(Collected data entries)
▼
/-- Navigation data kept (R498), and the aids of R507 that stand. -/
structure NavKept where
  /-- ephemerides by system × 256 + SV; reset none -/
  ephemerides : Bank Ephemeris
  /-- module time of the almanac, all systems but GLONASS; reset none -/
  almanac : Option Nat
  /-- module time of the GLONASS almanac; reset none -/
  almanacGlo : Option Nat
  /-- last position, velocity and fix; reset none -/
  position : Option KeptPosition
  /-- learned TCXO offset, ppb, by temperature + 100 °C; reset none -/
  tcxo : Bank Int
  /-- module time of the UTC and ionosphere parameters; reset none -/
  utcAt : Option Nat
  /-- GPS − UTC, s; reset 0 (assumption 2) -/
  leap : Nat
  /-- the RTC has run since NAV last disciplined module time (R497); reset 0, never disciplined -/
  rtcGood : Bool
  deriving DecidableEq, Repr

/-- Nothing kept. -/
def NavKept.reset : NavKept :=
  { ephemerides := Bank.empty, almanac := none, almanacGlo := none, position := none, tcxo := Bank.empty, utcAt := none,
    leap := 0, rtcGood := false }

/-- Items of ACQ_AID in force since the NAV start (R507). -/
structure AcqAid where
  /-- TIME and TIME_UNC_NS -/
  time : Option (Nat × Nat)
  /-- LAT, LON, HEIGHT, POS_UNC_M -/
  pos : Option (Int × Int × Int × Nat)
  /-- VEL_UNC_MMS -/
  vel : Option Nat
  /-- FREQ_UNC_PPB -/
  freq : Option Nat
  deriving DecidableEq, Repr

/-- No aid. -/
def AcqAid.none : AcqAid := { time := Option.none, pos := Option.none, vel := Option.none, freq := Option.none }

/-- A NAV start in progress (R500, R502). -/
structure NavStart where
  /-- 1 HOT, 2 WARM, 3 COLD -/
  cls : Nat
  /-- CAUSE of NAV_STARTED -/
  cause : Nat
  /-- module time from which TTFF runs (R501) -/
  since : Nat
  /-- module time at which the start began (R500) -/
  begun : Nat
  /-- raised by an aid -/
  raised : Bool
  /-- kept position discarded (R502) -/
  discarded : Bool
  req : Option Requester
  /-- KIND of RESTART: what of the kept data is disregarded for this start (R509); 1 otherwise -/
  kind : Nat
  deriving DecidableEq, Repr

/-- The navigation baseband. -/
structure Baseband where
  /-- NAV_CONFIG as last set (R504) -/
  cfg : NavConfig
  /-- the configuration whose loop, multipath, measurement and interference fields are in force until `tuneAt` (R504);
  shipped values -/
  before : NavConfig
  /-- the 20 ms boundary from which those fields of `cfg` are in force (R504); reset 0 -/
  tuneAt : Nat
  /-- the measurement stream carries epochs: since a RESTART a channel has reached TRACK (R509); reset 1 -/
  flowing : Bool
  /-- channels 0–319 (R484) -/
  chans : Bank NavChannel
  /-- ANT_A and ANT_B as 0 and 1 -/
  ants : Bank Antenna
  kept : NavKept
  aid : AcqAid
  /-- the start in progress; reset none -/
  starting : Option NavStart
  /-- CLASS of the current or last start; reset 3 (assumption 2) -/
  cls : Nat
  /-- TTFF_MS of the last start; reset 0 -/
  ttff : Nat
  /-- satellites visible with a usable orbit, system × 256 + SV, as of the last reallocation; reset none -/
  visible : List Nat
  /-- EPOCH_SEQ, 32 bits; reset 0 -/
  epochSeq : U32
  deriving DecidableEq, Repr

/-- The baseband at reset. -/
def Baseband.reset : Baseband :=
  { cfg := NavConfig.shipped, before := NavConfig.shipped, tuneAt := 0, flowing := true, chans := Bank.empty, ants := Bank.empty, kept := NavKept.reset, aid := AcqAid.none,
    starting := none, cls := 3, ttff := 0, visible := [], epochSeq := 0 }

/-- A solution as its 64-byte body carries it (R524). -/
structure Solution where
  time : Nat
  lat : Int
  lon : Int
  height : Int
  velN : Int
  velE : Int
  velU : Int
  speed : Int
  heading : Nat
  pitch : Int
  roll : Int
  yawRate : Int
  hAcc : Nat
  vAcc : Nat
  hdgAcc : Nat
  baseline : Nat
  fix : Nat
  headingValid : Bool
  dead : Bool
  reversing : Bool
  timeValid : Bool
  aligned : Bool
  step : Bool
  sats : Nat
  corrAge : Nat
  deriving DecidableEq, Repr

/-- No solution: TIME 0. -/
def Solution.none : Solution :=
  { time := 0, lat := 0, lon := 0, height := 0, velN := 0, velE := 0, velU := 0, speed := 0, heading := 0, pitch := 0,
    roll := 0, yawRate := 0, hAcc := 0, vAcc := 0, hdgAcc := 0, baseline := 0, fix := 0, headingValid := false,
    dead := false, reversing := false, timeValid := false, aligned := false, step := false, sats := 0, corrAge := 255 }

/-- SOLUTION_CONFIG (R537), kept in KEEP. -/
structure SolutionConfig where
  /-- SOL_HZ; shipped 10 -/
  solHz : Nat
  /-- RTK_ENABLE; shipped 1 -/
  rtk : Bool
  /-- HEADING_ENABLE; shipped 1 -/
  heading : Bool
  /-- AGE_MAX_S; shipped 30 -/
  ageMax : Nat
  /-- DR_LIMIT_S; shipped 10 -/
  drLimit : Nat
  /-- BASELINE_MM; shipped 500 (assumption 2) -/
  baseline : Nat
  /-- MOUNT_ROLL; shipped 0 (assumption 2) -/
  mountRoll : Int
  /-- MOUNT_PITCH; shipped 0 (assumption 2) -/
  mountPitch : Int
  /-- MOUNT_YAW; shipped 0 (assumption 2) -/
  mountYaw : Int
  /-- IMU_FWD_MM; shipped 0 (assumption 2) -/
  imuFwd : Int
  /-- IMU_RIGHT_MM; shipped 0 (assumption 2) -/
  imuRight : Int
  /-- IMU_UP_MM; shipped 0 (assumption 2) -/
  imuUp : Int
  /-- ANT_B_AZ; shipped 0 (assumption 2) -/
  antBAz : Nat
  deriving DecidableEq, Repr

/-- The shipped configuration. -/
def SolutionConfig.shipped : SolutionConfig :=
  { solHz := 10, rtk := true, heading := true, ageMax := 30, drLimit := 10, baseline := 500, mountRoll := 0,
    mountPitch := 0, mountYaw := 0, imuFwd := 0, imuRight := 0, imuUp := 0, antBAz := 0 }

/-- What the engine makes of one measurement (R518). -/
structure Weight where
  /-- system × 256 + SV -/
  sat : Nat
  /-- ANT -/
  ant : Nat
  /-- code variance, 10^−9 mm² -/
  code : Nat
  /-- phase variance, 10^−9 mm² -/
  phase : Nat
  /-- it takes part in ambiguity fixing -/
  fixable : Bool
  deriving DecidableEq, Repr

/-- The RTK engine (R516, R540). -/
structure Rtk where
  /-- correction bytes that do not yet make a frame (R516); reset none -/
  buffer : List Byte
  /-- station IDs for which a 1005 or 1006 message has come (R517); reset none -/
  stations : List Nat
  /-- weights of the measurements of the latest epoch (R518); reset none -/
  weights : List Weight
  /-- station ID of the last corrections; reset 0 -/
  corrStation : Nat
  /-- module time of the newest usable corrections (R517); reset none -/
  corrAt : Option Nat
  /-- the fixed ambiguities were dropped by a change of station (R517); reset 0 -/
  dropped : Bool
  /-- the latest solution (R524); reset none -/
  last : Solution
  /-- module time of the latest solution; reset none -/
  lastAt : Option Nat
  /-- BASE_DIST_M (R540); reset 0 -/
  baseDist : Nat
  /-- FRAMES, 32 bits (R540); reset 0 -/
  frames : U32
  /-- CRC_ERR, 32 bits (R540); reset 0 -/
  crcErr : U32
  /-- FIXED_SATS (R540); reset 0 -/
  fixedSats : Nat
  /-- a step has occurred since the last solution (R524); reset 0 -/
  stepped : Bool
  deriving DecidableEq, Repr

/-- The RTK engine at reset. -/
def Rtk.reset : Rtk :=
  { buffer := [], stations := [], weights := [], corrStation := 0, corrAt := none, dropped := false, last := Solution.none,
    lastAt := none, baseDist := 0, frames := 0, crcErr := 0, fixedSats := 0, stepped := false }

/-- GUIDE_LINE (R538). -/
structure GuideLine where
  curve : Bool
  aE : Int
  aN : Int
  bE : Int
  bN : Int
  swath : Nat
  fwd : Int
  right : Int
  place : Nat
  points : Nat
  /-- 10^−7 degree -/
  lat : Int
  /-- 10^−7 degree -/
  lon : Int
  laMin : Nat
  laMs : Nat
  kappaMax : Nat
  xteMax : Nat
  deriving DecidableEq, Repr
▲
*Your goal*
When the line containing "start (R507). -/" is reached, include it and stop. Until then, output each line of the entries exactly as given, starting from the first.

*Answer to the exercise*
/-- Navigation data kept (R498), and the aids of R507 that stand. -/
structure NavKept where
  /-- ephemerides by system × 256 + SV; reset none -/
  ephemerides : Bank Ephemeris
  /-- module time of the almanac, all systems but GLONASS; reset none -/
  almanac : Option Nat
  /-- module time of the GLONASS almanac; reset none -/
  almanacGlo : Option Nat
  /-- last position, velocity and fix; reset none -/
  position : Option KeptPosition
  /-- learned TCXO offset, ppb, by temperature + 100 °C; reset none -/
  tcxo : Bank Int
  /-- module time of the UTC and ionosphere parameters; reset none -/
  utcAt : Option Nat
  /-- GPS − UTC, s; reset 0 (assumption 2) -/
  leap : Nat
  /-- the RTC has run since NAV last disciplined module time (R497); reset 0, never disciplined -/
  rtcGood : Bool
  deriving DecidableEq, Repr

/-- Nothing kept. -/
def NavKept.reset : NavKept :=
  { ephemerides := Bank.empty, almanac := none, almanacGlo := none, position := none, tcxo := Bank.empty, utcAt := none,
    leap := 0, rtcGood := false }

/-- Items of ACQ_AID in force since the NAV start (R507). -/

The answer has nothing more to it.